**Exercise prompt:**
Among the lines below, restate word for word only those from the line with "s.analogValue := by" through the line with "w).txbuf = s.txbuf := rfl", with both end lines kept.

**Material provided:**
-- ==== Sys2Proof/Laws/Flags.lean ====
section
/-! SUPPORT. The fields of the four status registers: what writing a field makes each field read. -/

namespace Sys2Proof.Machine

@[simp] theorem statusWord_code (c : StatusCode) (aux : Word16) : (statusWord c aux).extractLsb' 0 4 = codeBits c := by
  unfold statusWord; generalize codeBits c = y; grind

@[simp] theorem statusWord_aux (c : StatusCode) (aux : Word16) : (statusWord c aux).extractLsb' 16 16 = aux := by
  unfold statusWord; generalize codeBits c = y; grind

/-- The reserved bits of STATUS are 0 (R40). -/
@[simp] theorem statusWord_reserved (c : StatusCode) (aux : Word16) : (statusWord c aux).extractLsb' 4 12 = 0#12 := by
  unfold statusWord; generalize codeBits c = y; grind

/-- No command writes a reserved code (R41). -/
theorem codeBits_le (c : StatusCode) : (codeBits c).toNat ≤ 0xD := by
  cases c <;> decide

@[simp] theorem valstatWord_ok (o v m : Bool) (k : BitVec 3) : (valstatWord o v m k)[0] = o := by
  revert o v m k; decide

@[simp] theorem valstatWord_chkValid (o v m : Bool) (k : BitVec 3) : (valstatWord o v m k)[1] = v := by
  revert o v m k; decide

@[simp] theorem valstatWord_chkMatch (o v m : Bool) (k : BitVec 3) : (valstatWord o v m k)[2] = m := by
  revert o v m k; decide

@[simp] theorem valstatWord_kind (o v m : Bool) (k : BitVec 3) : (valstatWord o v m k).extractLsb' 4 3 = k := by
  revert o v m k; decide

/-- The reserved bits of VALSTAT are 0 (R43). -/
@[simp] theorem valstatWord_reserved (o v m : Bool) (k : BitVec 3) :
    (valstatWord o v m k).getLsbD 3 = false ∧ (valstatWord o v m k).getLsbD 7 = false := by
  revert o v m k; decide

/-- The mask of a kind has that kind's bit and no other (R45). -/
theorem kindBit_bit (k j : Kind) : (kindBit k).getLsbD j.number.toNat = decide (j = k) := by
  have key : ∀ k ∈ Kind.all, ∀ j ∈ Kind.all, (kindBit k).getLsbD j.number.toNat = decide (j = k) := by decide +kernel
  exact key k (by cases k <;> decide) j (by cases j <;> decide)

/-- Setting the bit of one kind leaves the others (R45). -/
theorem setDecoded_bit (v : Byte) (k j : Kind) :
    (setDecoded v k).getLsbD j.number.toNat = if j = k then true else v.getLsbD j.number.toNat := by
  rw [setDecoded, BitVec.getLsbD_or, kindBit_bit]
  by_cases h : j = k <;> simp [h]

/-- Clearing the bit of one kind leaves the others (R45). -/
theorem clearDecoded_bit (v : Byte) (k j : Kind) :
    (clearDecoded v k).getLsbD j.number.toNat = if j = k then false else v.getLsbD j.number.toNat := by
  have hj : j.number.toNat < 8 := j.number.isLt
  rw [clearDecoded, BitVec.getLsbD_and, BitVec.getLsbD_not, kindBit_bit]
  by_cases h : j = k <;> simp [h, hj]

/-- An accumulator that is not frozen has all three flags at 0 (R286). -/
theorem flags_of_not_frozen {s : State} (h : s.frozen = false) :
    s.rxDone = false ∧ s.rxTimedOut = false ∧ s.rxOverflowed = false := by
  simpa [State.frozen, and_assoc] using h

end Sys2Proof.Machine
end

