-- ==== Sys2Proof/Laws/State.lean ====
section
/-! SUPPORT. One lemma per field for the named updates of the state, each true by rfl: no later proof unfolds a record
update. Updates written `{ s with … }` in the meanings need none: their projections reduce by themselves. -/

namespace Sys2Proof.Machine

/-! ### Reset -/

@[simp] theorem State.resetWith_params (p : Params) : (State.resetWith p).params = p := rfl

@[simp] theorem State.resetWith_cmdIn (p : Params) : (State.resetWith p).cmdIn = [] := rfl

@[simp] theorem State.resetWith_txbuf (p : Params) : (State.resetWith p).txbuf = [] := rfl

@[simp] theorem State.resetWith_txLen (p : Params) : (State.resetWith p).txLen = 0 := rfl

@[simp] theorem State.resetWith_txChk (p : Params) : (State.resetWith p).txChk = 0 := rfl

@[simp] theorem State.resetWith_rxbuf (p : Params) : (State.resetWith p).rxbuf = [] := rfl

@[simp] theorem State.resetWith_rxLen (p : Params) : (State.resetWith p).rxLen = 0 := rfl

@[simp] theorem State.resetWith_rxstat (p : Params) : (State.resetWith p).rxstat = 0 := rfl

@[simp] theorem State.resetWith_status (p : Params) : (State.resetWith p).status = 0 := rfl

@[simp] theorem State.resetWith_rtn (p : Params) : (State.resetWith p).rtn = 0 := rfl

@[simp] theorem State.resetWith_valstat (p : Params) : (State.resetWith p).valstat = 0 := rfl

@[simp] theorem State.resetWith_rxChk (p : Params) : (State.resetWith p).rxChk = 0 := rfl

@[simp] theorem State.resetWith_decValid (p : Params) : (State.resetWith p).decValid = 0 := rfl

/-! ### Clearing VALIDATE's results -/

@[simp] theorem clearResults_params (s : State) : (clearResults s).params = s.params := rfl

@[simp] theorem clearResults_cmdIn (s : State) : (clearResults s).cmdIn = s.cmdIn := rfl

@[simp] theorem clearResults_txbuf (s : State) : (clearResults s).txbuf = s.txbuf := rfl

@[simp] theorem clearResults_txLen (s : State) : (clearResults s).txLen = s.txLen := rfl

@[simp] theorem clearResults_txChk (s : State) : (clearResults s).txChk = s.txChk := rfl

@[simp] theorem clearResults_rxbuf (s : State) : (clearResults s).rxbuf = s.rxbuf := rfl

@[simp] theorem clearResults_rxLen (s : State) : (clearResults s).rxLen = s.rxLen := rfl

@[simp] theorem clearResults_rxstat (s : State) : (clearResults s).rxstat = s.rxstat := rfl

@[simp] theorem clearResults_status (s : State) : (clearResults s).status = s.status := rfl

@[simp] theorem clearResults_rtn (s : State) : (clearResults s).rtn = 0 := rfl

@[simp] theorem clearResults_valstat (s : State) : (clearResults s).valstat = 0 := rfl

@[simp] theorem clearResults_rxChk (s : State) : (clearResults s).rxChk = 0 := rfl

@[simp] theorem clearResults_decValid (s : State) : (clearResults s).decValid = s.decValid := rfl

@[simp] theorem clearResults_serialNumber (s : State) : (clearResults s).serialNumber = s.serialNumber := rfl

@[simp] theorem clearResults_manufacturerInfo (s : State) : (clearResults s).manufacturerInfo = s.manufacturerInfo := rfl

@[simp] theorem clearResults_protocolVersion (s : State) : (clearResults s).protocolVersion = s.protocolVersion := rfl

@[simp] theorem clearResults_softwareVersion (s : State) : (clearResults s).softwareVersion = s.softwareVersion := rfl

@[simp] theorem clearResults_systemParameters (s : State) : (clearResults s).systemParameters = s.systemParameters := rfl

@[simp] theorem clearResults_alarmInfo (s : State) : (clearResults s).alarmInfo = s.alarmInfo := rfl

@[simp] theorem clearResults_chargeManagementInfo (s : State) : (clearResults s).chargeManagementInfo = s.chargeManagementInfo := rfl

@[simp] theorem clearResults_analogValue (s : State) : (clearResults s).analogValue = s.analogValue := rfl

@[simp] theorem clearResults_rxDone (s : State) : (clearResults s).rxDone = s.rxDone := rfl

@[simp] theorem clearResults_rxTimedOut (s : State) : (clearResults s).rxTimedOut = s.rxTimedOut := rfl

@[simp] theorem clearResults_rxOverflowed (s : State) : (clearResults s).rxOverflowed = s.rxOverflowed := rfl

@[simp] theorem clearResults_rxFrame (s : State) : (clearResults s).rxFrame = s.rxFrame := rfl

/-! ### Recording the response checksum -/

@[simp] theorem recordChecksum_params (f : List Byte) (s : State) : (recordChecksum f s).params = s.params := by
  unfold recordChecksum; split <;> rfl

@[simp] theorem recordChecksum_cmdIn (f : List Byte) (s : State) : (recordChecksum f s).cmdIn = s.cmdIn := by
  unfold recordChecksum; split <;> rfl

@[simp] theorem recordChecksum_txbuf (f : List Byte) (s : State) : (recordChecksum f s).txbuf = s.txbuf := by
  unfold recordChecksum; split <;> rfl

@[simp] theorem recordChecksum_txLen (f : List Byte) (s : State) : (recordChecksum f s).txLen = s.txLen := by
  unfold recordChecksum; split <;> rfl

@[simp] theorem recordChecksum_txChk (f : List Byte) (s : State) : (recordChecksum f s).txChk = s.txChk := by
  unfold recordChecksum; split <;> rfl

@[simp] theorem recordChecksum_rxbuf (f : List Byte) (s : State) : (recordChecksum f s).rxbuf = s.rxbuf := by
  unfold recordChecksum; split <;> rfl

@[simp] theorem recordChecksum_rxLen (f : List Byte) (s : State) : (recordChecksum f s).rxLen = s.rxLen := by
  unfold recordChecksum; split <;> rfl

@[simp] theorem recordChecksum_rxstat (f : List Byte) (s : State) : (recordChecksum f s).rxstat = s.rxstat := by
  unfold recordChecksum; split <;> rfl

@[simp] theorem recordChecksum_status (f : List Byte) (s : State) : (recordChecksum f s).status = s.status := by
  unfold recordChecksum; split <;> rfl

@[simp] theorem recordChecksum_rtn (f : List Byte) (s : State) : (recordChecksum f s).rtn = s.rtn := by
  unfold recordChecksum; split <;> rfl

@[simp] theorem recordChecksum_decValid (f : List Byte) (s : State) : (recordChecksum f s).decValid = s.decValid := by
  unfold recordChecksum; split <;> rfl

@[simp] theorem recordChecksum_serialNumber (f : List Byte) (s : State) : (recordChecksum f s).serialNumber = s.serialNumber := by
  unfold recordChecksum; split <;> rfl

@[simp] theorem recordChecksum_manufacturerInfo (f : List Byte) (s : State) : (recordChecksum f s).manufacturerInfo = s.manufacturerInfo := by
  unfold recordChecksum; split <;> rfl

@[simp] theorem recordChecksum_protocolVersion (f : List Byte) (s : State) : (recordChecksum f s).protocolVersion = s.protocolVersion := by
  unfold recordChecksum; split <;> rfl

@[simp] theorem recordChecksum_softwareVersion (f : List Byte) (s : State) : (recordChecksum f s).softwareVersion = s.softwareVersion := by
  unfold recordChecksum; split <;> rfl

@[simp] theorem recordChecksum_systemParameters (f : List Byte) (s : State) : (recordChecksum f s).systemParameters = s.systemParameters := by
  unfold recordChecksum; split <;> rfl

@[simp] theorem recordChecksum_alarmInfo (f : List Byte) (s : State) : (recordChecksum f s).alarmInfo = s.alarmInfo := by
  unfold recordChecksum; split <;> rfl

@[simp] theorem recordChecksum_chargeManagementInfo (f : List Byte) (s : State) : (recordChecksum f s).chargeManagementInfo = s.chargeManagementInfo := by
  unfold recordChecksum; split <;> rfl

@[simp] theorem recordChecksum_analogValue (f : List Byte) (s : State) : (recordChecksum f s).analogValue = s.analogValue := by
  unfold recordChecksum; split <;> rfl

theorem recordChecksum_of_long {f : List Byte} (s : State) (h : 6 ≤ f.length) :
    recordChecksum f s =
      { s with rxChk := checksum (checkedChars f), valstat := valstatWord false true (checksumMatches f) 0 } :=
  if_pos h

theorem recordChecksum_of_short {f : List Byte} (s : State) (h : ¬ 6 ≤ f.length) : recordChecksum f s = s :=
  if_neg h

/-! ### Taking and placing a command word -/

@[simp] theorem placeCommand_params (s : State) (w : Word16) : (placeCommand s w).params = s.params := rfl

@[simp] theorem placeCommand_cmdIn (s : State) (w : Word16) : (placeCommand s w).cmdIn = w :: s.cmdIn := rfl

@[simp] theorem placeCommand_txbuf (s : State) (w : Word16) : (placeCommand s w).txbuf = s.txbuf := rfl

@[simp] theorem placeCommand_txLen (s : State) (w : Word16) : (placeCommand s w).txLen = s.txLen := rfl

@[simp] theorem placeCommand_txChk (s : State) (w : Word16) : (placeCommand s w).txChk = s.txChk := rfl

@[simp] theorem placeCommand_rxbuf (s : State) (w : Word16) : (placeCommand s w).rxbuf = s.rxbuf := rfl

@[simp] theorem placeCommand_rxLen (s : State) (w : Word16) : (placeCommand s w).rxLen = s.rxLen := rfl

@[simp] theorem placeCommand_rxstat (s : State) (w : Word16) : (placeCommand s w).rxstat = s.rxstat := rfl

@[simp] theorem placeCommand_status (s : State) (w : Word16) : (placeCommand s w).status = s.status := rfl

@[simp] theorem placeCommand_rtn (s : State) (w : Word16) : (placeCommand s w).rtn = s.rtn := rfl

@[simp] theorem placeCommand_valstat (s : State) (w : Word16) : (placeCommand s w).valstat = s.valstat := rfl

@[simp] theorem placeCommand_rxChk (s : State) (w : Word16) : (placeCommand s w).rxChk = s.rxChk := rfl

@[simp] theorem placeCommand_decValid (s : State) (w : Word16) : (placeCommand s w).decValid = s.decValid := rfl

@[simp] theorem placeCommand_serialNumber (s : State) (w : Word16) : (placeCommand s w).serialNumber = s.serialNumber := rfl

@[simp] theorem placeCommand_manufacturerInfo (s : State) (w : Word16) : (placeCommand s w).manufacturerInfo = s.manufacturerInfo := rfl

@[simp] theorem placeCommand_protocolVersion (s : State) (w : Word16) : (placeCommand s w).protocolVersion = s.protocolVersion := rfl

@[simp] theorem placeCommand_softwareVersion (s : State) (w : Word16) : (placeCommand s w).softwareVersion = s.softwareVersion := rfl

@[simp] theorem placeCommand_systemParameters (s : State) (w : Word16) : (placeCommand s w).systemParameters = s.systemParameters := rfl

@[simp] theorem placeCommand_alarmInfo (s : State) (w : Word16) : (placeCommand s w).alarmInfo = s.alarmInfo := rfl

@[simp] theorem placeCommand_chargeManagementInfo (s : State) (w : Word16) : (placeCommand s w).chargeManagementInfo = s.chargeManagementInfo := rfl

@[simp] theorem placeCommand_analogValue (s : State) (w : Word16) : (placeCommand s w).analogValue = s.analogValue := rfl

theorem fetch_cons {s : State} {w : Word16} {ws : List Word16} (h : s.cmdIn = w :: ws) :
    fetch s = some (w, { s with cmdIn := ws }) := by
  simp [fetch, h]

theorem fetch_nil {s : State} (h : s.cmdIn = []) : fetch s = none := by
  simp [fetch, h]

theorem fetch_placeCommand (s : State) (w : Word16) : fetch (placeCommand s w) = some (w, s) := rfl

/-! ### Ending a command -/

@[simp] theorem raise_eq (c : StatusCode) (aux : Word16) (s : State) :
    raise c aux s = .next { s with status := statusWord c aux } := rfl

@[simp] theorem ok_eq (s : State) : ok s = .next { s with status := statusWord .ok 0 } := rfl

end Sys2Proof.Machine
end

**Your solution:**
@[simp] theorem recordChecksum_analogValue (f : List Byte) (s : State) : (recordChecksum f s).analogValue = s.analogValue := by
  unfold recordChecksum; split <;> rfl

theorem recordChecksum_of_long {f : List Byte} (s : State) (h : 6 ≤ f.length) :
    recordChecksum f s =
      { s with rxChk := checksum (checkedChars f), valstat := valstatWord false true (checksumMatches f) 0 } :=
  if_pos h

theorem recordChecksum_of_short {f : List Byte} (s : State) (h : ¬ 6 ≤ f.length) : recordChecksum f s = s :=
  if_neg h

/-! ### Taking and placing a command word -/

@[simp] theorem placeCommand_params (s : State) (w : Word16) : (placeCommand s w).params = s.params := rfl

@[simp] theorem placeCommand_cmdIn (s : State) (w : Word16) : (placeCommand s w).cmdIn = w :: s.cmdIn := rfl

@[simp] theorem placeCommand_txbuf (s : State) (w : Word16) : (placeCommand s w).txbuf = s.txbuf := rfl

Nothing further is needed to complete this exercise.